WORK INSTRUCTIONS:
Below are entries; work out how many of their lines include the string "true", and reply with the number only.

(Records from a collection)

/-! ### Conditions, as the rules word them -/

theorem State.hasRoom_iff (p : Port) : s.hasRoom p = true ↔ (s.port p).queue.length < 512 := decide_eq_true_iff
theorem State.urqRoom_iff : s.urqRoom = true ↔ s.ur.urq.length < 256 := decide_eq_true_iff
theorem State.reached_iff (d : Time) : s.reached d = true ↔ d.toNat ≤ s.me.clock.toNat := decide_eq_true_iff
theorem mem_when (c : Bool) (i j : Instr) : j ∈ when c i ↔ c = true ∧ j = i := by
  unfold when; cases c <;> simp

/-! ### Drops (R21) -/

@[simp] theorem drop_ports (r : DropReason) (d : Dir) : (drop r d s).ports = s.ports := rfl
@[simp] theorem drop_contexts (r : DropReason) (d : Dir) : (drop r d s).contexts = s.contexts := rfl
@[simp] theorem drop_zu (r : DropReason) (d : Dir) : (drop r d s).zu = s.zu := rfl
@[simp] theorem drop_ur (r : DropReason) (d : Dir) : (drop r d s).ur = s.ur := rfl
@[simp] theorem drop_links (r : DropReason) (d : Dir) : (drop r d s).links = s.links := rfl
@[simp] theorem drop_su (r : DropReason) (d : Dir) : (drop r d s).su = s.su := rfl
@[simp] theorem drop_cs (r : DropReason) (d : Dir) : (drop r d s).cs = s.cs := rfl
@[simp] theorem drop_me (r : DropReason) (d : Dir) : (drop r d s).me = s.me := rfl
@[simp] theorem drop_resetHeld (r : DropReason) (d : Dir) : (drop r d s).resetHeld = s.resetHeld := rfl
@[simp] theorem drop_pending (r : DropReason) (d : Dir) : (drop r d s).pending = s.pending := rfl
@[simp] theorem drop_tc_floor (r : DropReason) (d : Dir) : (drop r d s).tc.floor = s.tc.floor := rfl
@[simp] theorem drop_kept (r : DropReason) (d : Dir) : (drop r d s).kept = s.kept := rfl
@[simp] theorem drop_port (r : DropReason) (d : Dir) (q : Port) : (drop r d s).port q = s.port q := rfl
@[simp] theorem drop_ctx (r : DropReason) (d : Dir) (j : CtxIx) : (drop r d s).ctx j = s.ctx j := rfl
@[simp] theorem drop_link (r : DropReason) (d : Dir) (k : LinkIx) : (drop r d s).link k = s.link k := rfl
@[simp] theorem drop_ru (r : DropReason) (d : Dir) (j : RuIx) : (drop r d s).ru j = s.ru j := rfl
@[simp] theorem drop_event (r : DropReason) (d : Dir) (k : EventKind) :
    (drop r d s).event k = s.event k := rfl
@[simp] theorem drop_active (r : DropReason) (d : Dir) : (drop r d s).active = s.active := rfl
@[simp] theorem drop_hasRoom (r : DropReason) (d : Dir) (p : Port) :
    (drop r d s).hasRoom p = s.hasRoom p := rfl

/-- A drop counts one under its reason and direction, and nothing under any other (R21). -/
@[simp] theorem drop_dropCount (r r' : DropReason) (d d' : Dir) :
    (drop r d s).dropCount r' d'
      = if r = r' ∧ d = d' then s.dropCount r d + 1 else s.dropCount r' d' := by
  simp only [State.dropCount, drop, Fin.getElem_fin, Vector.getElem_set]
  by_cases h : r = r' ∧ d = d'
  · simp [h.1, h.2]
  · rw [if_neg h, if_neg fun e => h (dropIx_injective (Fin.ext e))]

ANSWER BELOW:
4